Die folgenden Übungen aktivieren gezielt den Magen–Meridian — denn der Magen ist das zentrale Organ für die Aufnahme und Zersetzung der Nahrung. Bei Milz–Yang Mangel mit Nahrungsstagnation ist die Verdauungskraft geschwächt und die Nahrung bleibt unverdaut im Mittleren Erwärmer liegen. Übungen für den Magen–Meridian stärken die Verdauungsfunktion, lösen Stagnation und bringen die Mitte wieder in Bewegung.

MERIDIAN YOGA: Exercise 1

The tree with acupressure for the stomach meridian

Stärkt die Erdung und aktiviert den Magen–Meridian
Wolfgang doing the meridian yoga exercise tree for the stomach meridian with watchpoint drawn in

Particularly helpful for:

  • Feeling of fullness and flatulence after eating
  • Loss of appetite and sluggish digestion
  • Tiredness and heaviness in the legs
  • Mangelnder Erdung und innerer Instabilität

Effect:
Der Baum mit Akupressur aktiviert den Magen–Meridian, der an der Vorderseite des Körpers und der Beine verläuft. Die Übung stärkt die Erdung und Stabilität, fördert die Verdauungskraft und hilft, stagnierende Nahrung im Mittleren Erwärmer in Bewegung zu bringen.

Exercise explanation
MERIDIAN YOGA: Exercise 2

The bow for the stomach meridian

Dehnt den Magen–Meridian und öffnet den Bauchraum
Kati doing the meridian yoga exercise The arch for the stomach meridian with stretch line drawn in

Particularly helpful for:

  • Völlegefühl und Druckgefühl im Oberbauch
  • Nahrungsstagnation und träger Verdauung
  • Spannungen und Verkrampfungen in der Körpermitte
  • Lack of energy and listlessness

Effect:
Der Bogen ist eine öffnende Übung, die den gesamten Magen–Meridian dehnt. Sie weitet den Bauchraum, löst Spannungen in der Mitte und fördert den freien Fluss der Verdauungsenergie. Bei Nahrungsstagnation hilft sie, den Stau im Mittleren Erwärmer aufzulösen und das Yang der Milz zu aktivieren.

Exercise explanation

Beide Übungen aktivieren den Magen–Meridian, der an der Vorderseite des Körpers und entlang der Beine verläuft. Der Magen ist für die Aufnahme und Zersetzung der Nahrung zuständig — durch die Aktivierung dieses Meridians unterstützt du die Verdauungskraft und hilfst, stagnierende Nahrung aufzulösen.

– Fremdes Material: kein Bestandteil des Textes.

-- ==== Sys2Proof/Tests/Slice0.lean ====
section
/-! SUPPORT. Our own tests: an ill-formed term for each check of WellFormed, the spec's worked examples, and for every
statement with hypotheses a concrete state and operands that meet them. -/

namespace Sys2Proof.Tests

open Sys2Proof Sys2Proof.Machine

-- One theorem at a time: theorems that wait for the kernel side by side each hold a thread and its stack.
set_option Elab.async false

/-! ### WellFormed refuses -/

theorem test_wf_lengthOver512 : (Instr.lengthOver512 .pay 0 0 0 512).wf = false := by decide
theorem test_wf_frameCheckFail : (Instr.frameCheckFail .pay 0 0 0 (List.replicate 513 0) 0).wf = false := by
  decide +kernel
theorem test_wf_badKind : (Instr.badKindRequest .pay 0x17 0 0 []).wf = false := by decide
theorem test_wf_post : (Instr.post .app 0 0 (List.replicate 513 0)).wf = false := by decide +kernel
theorem test_wf_stall : (Instr.stallTimerExpiry .pay).wf = false := by decide
theorem test_wf_lines : (Instr.inputFrameStart [480, 0]).wf = false := by decide
theorem test_wf_watch : (Instr.silenceWatchExpiry [0]).wf = false := by decide

/-! ### Worked examples and values of the spec -/

/-- Chapter 1's nine-byte check of the calculation of R2, and its preset. -/
theorem test_crc_digits : crc16 [0x31, 0x32, 0x33, 0x34, 0x35, 0x36, 0x37, 0x38, 0x39] = 0x29B1 ∧
    crc16 [] = 0xFFFF := by decide +kernel

/-- R152: code 3000 is 3516 mV; code 0 is 0 mV, code 4095 is 4800 mV. -/
theorem test_millivolts : millivolts 3000 = 3516 ∧ millivolts 0 = 0 ∧ millivolts 4095 = 4800 := by decide

/-- R71: the greatest quotient, 1047808, is clamped to 65535. -/
theorem test_figure_clamped : contactFigure 4095 1 4095 = 65535 := by decide

/-- R84: the numerators 2^19, −2^19 and −2^19 − 1 round to 1, 0 and −1. -/
theorem test_round : roundPixel (2 ^ 19) = 1 ∧ roundPixel (-(2 ^ 19)) = 0 ∧ roundPixel (-(2 ^ 19) - 1) = -1 := by decide

/-- R85: under the default mapping a smoothed x of 65468 maps to 479 with EDGE. -/
theorem test_edge : (Policy.default.mapPosition 65468 0).x = 479 ∧ (Policy.default.mapPosition 65468 0).edge = true := by
  decide +kernel

/-- R69–R72, the worked example of one burst: medians 2012 and 1500, figure 251, a contact scan; with C_ON 250 it is a
no-contact scan, and with spread limit 6 it is rejected. -/
def exampleBurst : Burst :=
  ⟨⟨2500, 2011, 2010, 2013, 2012⟩, ⟨1498, 1499, 1500, 1501, 1503⟩, ⟨404, 402, 400, 399, 397⟩,
    ⟨1200, 1190, 1210, 1196, 1203⟩⟩

theorem test_burst_contact : burstKind exampleBurst Policy.default.touch .noContact = .contact 2012 1500 ∧
    contactFigure 2012 400 1200 = 251 := by decide +kernel

theorem test_burst_otherwise :
    burstKind exampleBurst { Policy.default.touch with cOn := 250 } .pending = .noContact ∧
    burstKind exampleBurst { Policy.default.touch with spreadLimit := 6 } .contact = .rejected := by decide +kernel

/-- R98, the worked example of the queue under a slow reader: a MOVE is dropped, an UP displaces the oldest MOVE. -/
theorem test_slow_reader :
    let down := touchInput .down 7 ⟨1, 1, false⟩
    let move := touchInput .move 7 ⟨2, 2, false⟩
    let up := touchInput .up 7 ⟨3, 3, false⟩
    let queue := down :: List.replicate 31 move
    joinInput false queue move = queue ∧ joinInput false queue up = down :: (List.replicate 30 move ++ [up]) := by
  decide +kernel

/-- R143, R144, the worked example of a DIGIT cell: glyph 27 covers x 224–255 and y 280–319. -/
theorem test_digit_cell :
    let cell : Cell := ⟨.digit, 160, 240, 319, 359, ⟨1, 1, 1⟩, ⟨9, 9, 9⟩, some 27⟩
    let full : GlyphStore := Vector.replicate 64 (List.replicate 160 0xFF)
    cell.glyphX = 224 ∧ cell.glyphY = 280 ∧ cell.ink? full 0 255 319 = true ∧ cell.ink? full 0 256 300 = false ∧
    cell.ink? full 0 170 250 = false := by decide +kernel

/-- R105, R139: digit 7 on a DIGIT cell with glyph base 20 resolves to glyph 27. -/
theorem test_resolve :
    (resolveCells [7] [⟨.digit, 160, 240, 319, 359, ⟨1, 1, 1⟩, ⟨9, 9, 9⟩, some 20⟩]).map Cell.glyph = [some 27] := by
  decide

/-- R18, R167: every domain has RESTARTED and a waiting NOTICE after a full reset. -/
theorem test_reset_notices :
    ∀ d ∈ allDomains, (State.reset.box d).flags = 1 ∧ (State.reset.box d).place = .waiting := by decide

/-- R133, R146: the stopped output after a full reset has its data enable and syncs inactive, whatever the input has; with
the output running they follow the input. -/
theorem test_vout_pins :
    let vin : VideoPins := ⟨true, true, false, true⟩
    (State.reset.gate.voutPins vin 0 (some (0, 0))).de = false ∧
    (State.reset.gate.voutPins vin 0 (some (0, 0))).vsync = false ∧
    ({ State.reset.gate with stopped := false } : Gate).voutPins vin 0 none = vin := by decide +kernel

/-- R134: in LOCAL the data enable is asserted at the last active pixel, (479, 799), not beyond it and not in the
blanking. -/
theorem test_vout_local :
    let g : Gate := { State.reset.gate with timing := .localTiming, stopped := false }
    let de := fun p => (g.voutPins ⟨true, true, true, false⟩ 7 p).de
    de (some (479, 799)) = true ∧ de (some (480, 799)) = false ∧ de none = false := by decide +kernel

/-! ### States for the witnesses -/

/-- The policy of chapter 3's examples: channel 1 PAY to RAD, channel 5 APP to RAD with HOLD and slots 3 and 7; ten
DIGIT cells and an ENTER cell. -/
def policy : Policy :=
  { Policy.default with
    channels := Vector.ofFn fun i =>
      if i = 1 then ⟨.opened, .pay, .rad, .both, .priority, 480, none, .pass⟩
      else if i = 2 then ⟨.opened, .pay, .rad, .aToB, .bulk, 480, none, .pass⟩
      else if i = 5 then ⟨.opened, .app, .rad, .aToB, .bulk, 480, some 0x88, .hold⟩
      else Policy.default.channels[i]
    slots := Vector.ofFn fun i => if i = 3 then ⟨false, 2000, 100⟩ else if i = 7 then ⟨false, 9, 4095⟩ else ⟨false, 0, 0⟩
    cells := Vector.ofFn fun i =>
      if i < 10 then some ⟨.digit, 40 * i, 0, 40 * i + 39, 39, ⟨1, 1, 1⟩, ⟨9, 9, 9⟩, some 20⟩
      else if i = 10 then some ⟨.enter, 0, 40, 39, 79, ⟨1, 1, 1⟩, ⟨9, 9, 9⟩, none⟩ else none
    supervision := { Policy.default.supervision with sense := ⟨.tripHigh, .tripChange⟩ } }

/-- The part with that policy in force at generation 7, a free glass, buckets full. -/
def inForce : State :=
  { State.reset with
    staging := policy, active := policy, generation := 7
    switch := { State.reset.switch with levels := Vector.ofFn fun i => policy.slots[i].depth }
    frontEnd := { State.reset.frontEnd with scan := .noContact, timer := .running 5, panel := .detect } }

/-- A PIN session of 4 to 6 digits with auto-enter. -/
def pinSession : Session := ⟨.pin, .overlay, [1, 2, 3, 4, 5, 6, 7, 8, 9, 0], 4, 6, true, 30, 15, 90⟩

/-- An entry of channel 5 from slot 3. -/
def entry : Entry := ⟨5, .app, some 3, .bulk, false, false, [1, 2, 3]⟩

/-- A queue for RAD that holds the BULK entries `es`. -/
def radHolds (s : State) (es : List Entry) : State := s.setQueue .rad { s.queue .rad with entries := ⟨[], es⟩ }

/-- That part in SECURE with three digits entered, a candidate under the finger, and an entry held. -/
def inSecure : State :=
  radHolds
    { inForce with
      ctl := { Controller.reset with
        state := .secure, session := 1, record := some pinSession, buffer := [4, 5, 6], candidate := .cell 2
        interKey := .running 15000, total := .running 90000, sessionStroke := some 9 }
      gate := { inForce.gate with
        stopped := false, inFrame := true, active := secureSet policy pinSession
        pending := { secureSet policy pinSession with dots := 3 } }
      sup := { inForce.sup with silence := .running 2000 } }
    [{ entry with held := true }]

/-- That part in LOCKED with the lock shown. -/
def inLocked : State :=
  { inForce with
    ctl := { Controller.reset with state := .locked, lockShown := true }
    gate := { inForce.gate with timing := .localTiming, stopped := false, active := lockSet policy, pending := lockSet policy } }

/-- An ENTRY-BEGIN body: PIN, OVERLAY or FULL, the digits in order, lengths 4 and 12, no auto-enter, default times. -/
def beginBody (presentation : Byte) : List Byte :=
  [0, presentation, 0, 1, 2, 3, 4, 5, 6, 7, 8, 9, 4, 12, 0, 0, 0, 0, 0]

/-! ### One step on a small state, with values of the worked examples -/

/-- The state after one command. -/
def after (c : Instr) (s : State) : State :=
  match exec c s with
  | .next t => t
  | .fault _ => s
  | .refused _ => s

/-- Chapter 3, a slot runs out of budget: 480 bytes from a level of 2000 leave 1512. -/
theorem test_budget :
    (after (.post .app 1 3 (5 :: List.replicate 480 0)) inForce).switch.levels[3]? = some 1512 := by decide +kernel

/-- The same example: at a level of 48 a post of 480 bytes is refused QUOTA, and one of 40 bytes leaves 0. -/
theorem test_quota :
    let s := setLevel inForce 3 48
    ((after (.post .app 1 3 (5 :: List.replicate 480 0)) s).port .app).replies.map Reply.status = [.quota] ∧
    (after (.post .app 1 3 (5 :: List.replicate 40 0)) s).switch.levels[3]? = some 0 := by decide +kernel

/-- The same example: a refill raises the level by 100. -/
theorem test_refill : (after .refillTimerExpiry (setLevel inForce 3 48)).switch.levels[3]? = some 148 := by decide +kernel

/-- Chapter 3, QUEUE_FULL: with 18 BULK entries the mark (PAY, RAD queue, BULK) is set. -/
theorem test_queue_full :
    ((after (.post .pay 1 0 [2, 9]) (radHolds inForce (List.replicate 18 entry))).queue .rad).wanted.pay.bulk = true := by
  decide +kernel

/-- R106: the frame start that shows the secure set enters SECURE and lights the lamp. -/
theorem test_presented :
    let s := { inSecure with ctl := { inSecure.ctl with state := .presenting, buffer := [] }
                             gate := { inSecure.gate with active := OverlaySet.clear } }
    let t := after (.inputFrameStart (List.replicate 800 480)) s
    t.ctl.state = .secure ∧ t.gate.lamp = .high ∧ t.progress = [⟨1, .presented, 0⟩] := by decide +kernel

/-- R126: a tamper trip in SECURE erases the digits and ends the session TAMPER without them. -/
theorem test_trip :
    let s := inSecure.setTamper .a { inSecure.tamper .a with pin := .high, timer := .running 1 }
    let t := after (.tamperFilterExpiry .a) s
    t.ctl.state = .locked ∧ t.ctl.buffer = [] ∧ t.entryEnd = some ⟨1, .tamper, .pin, 3, .absent⟩ := by decide +kernel

/-- R14, R55: RAD's DELIVERY carries channel, source, slot, payload length and payload. -/
theorem test_delivery_frame :
    ((after (.readyAsserted .rad) ((radHolds inForce [entry]).setBox .rad NoticeBox.blank)).port .rad).tx =
      some ⟨.delivery, ⟨0x81, 0, 0, [5, 1, 3, 3, 0, 1, 2, 3]⟩⟩ := by decide +kernel

/-- R33: REVERT gives the staging set back its committed record. -/
theorem test_revert :
    (after (.revert .pay 1 0 []) { inForce with staging := Policy.default }).staging.debounce = 20 ∧
    (after (.revert .pay 1 0 []) { inForce with staging := Policy.default }).staging.slots[3]? =
      some ⟨false, 2000, 100⟩ := by decide +kernel

/-- R67: a tick of a running burst takes the panel from X to Y, and Z2 is the last. -/
theorem test_tick :
    let s := fun a => ({ inForce with
      adc := ⟨.burst, false⟩
      frontEnd := { inForce.frontEnd with progress := .burstRunning, panel := a } } : State)
    (panelTick (s .x)).frontEnd.panel.pins = (.open_, .open_, .high, .low) ∧
    (panelTick (s .z2)).frontEnd.panel = .z2 := by decide +kernel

Particularly effective: Halte jede Position für 3–5 Atemzüge und spüre dabei bewusst in deinen Bauchraum hinein. Visualisiere warme, goldene Energie, die deine Mitte wärmt und die Verdauung in Gang bringt.

MERIDIAN YOGA:

When and how often?

Best time:

  • In the morning between 7 and 9 a.m. (stomach time)
  • Oder 30 Min. vor dem Essen, um die Verdauung vorzubereiten

Duration:

  • Hold each position for 3–5 breaths.
  • Complete sequence: 10-15 min.
  • 3–5 times per week for best results

Important:

  • Übe in einer warmen Umgebung — Kälte schwächt das Milz–Yang zusätzlich
  • Breathe deeply into your stomach during the positions
  • Nicht direkt nach dem Essen üben — warte mindestens 1 Stunde

Pro tip: Kombiniere Meridian Yoga mit sanften Qi Gong–Übungen wie „Die Mitte wärmen“. Bei Milz–Yang Mangel mit Nahrungsstagnation ist es besonders wichtig, die Übungen regelmäßig durchzuführen — so bleibt die Verdauungsenergie in Bewegung und Stagnation kann sich gar nicht erst festsetzen.

Nutrition according to TCM

„Let food be your medicine.“ — dieser Grundsatz gilt in der TCM seit Jahrtausenden. Bei einem Milz–Yang Mangel mit Nahrungsstagnation ist die richtige Ernährung der wichtigste Schlüssel zur Heilung.

Die Milz gehört zum Element Earth and needs warme, gekochte, leicht verdauliche Nahrung in kleinen Portionen. Dein Verdauungsfeuer ist zu schwach — alles Kalte, Rohe und Schwerverdauliche löscht es noch weiter.

What you eat, HOW you eat and WHEN du isst — all das entscheidet darüber, ob deine Mitte wieder warm und stark wird.

Die goldenen Regeln für eine starke Mitte

What is good for you:

Warming spices

  • Ingwer (frisch und getrocknet) — der Milz–Wärmer Nr. 1
  • Kardamom — löst Stagnation und wärmt
  • Zimt — stärkt das Yang und wärmt die Mitte
  • Fenchelsamen — fördern die Verdauung sanft

Wärmende Gewürze sind deine beste Medizin!

Warme Suppen und Breie

  • Congee (Reisbrei) — das Grundnahrungsmittel für die Milz
  • Warmer Haferbrei — stärkt die Mitte
  • Kürbissuppe — nährt und wärmt die Erde
  • Klare Brühen mit Ingwer

Suppen und Breie sind vorverdaut — perfekt für eine schwache Milz!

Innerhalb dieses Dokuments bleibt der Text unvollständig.